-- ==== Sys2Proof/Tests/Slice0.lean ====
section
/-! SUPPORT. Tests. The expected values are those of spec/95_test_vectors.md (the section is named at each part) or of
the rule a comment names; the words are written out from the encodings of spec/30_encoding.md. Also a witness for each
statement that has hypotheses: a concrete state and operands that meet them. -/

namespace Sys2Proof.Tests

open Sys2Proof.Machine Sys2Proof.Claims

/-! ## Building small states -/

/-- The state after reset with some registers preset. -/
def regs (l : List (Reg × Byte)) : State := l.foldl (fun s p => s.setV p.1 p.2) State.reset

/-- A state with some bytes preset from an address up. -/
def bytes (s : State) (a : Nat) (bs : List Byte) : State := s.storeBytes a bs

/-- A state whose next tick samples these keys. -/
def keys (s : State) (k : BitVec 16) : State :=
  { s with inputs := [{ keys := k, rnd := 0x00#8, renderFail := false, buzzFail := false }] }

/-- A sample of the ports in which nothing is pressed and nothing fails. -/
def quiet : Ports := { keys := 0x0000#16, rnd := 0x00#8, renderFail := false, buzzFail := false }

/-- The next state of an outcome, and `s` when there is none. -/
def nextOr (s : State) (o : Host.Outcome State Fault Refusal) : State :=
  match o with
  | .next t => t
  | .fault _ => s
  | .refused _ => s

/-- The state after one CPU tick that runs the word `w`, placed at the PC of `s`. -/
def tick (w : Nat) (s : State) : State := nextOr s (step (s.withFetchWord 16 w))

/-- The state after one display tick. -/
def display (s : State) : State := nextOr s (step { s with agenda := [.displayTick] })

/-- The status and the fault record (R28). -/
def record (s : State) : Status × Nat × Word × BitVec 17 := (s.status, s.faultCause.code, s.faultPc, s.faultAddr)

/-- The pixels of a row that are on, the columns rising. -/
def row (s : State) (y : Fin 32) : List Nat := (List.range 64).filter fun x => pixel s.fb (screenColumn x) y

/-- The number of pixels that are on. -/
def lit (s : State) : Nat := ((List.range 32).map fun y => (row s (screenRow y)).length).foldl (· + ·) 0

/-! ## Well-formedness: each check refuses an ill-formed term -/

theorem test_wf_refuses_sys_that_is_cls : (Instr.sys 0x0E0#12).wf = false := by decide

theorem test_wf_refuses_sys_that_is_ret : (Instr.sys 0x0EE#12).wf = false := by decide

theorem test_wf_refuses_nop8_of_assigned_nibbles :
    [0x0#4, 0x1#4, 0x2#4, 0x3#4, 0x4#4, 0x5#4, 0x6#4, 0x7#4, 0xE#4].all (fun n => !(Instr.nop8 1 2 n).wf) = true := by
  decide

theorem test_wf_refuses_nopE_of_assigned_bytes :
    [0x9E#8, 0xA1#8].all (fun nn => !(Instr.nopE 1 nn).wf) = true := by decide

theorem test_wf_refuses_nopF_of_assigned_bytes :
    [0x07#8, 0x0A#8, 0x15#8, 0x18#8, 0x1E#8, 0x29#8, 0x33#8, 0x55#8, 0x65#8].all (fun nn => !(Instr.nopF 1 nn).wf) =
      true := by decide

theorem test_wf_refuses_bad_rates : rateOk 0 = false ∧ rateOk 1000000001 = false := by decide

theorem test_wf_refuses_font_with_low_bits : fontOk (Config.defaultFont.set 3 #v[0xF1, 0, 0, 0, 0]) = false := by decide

* * *

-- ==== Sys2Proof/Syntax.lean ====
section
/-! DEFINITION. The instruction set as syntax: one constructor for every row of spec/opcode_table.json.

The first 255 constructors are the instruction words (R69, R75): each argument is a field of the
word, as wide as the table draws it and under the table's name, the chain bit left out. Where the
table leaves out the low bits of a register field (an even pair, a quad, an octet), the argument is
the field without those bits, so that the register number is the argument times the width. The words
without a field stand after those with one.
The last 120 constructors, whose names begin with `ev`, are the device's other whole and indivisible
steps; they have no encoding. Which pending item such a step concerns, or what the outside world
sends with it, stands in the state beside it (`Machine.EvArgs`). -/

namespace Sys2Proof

> What is required
In the records above, find each line with the word "BitVec" and copy it out.

> Response to this exercise
def keys (s : State) (k : BitVec 16) : State :=
def record (s : State) : Status × Nat × Word × BitVec 17 := (s.status, s.faultCause.code, s.faultPc, s.faultAddr)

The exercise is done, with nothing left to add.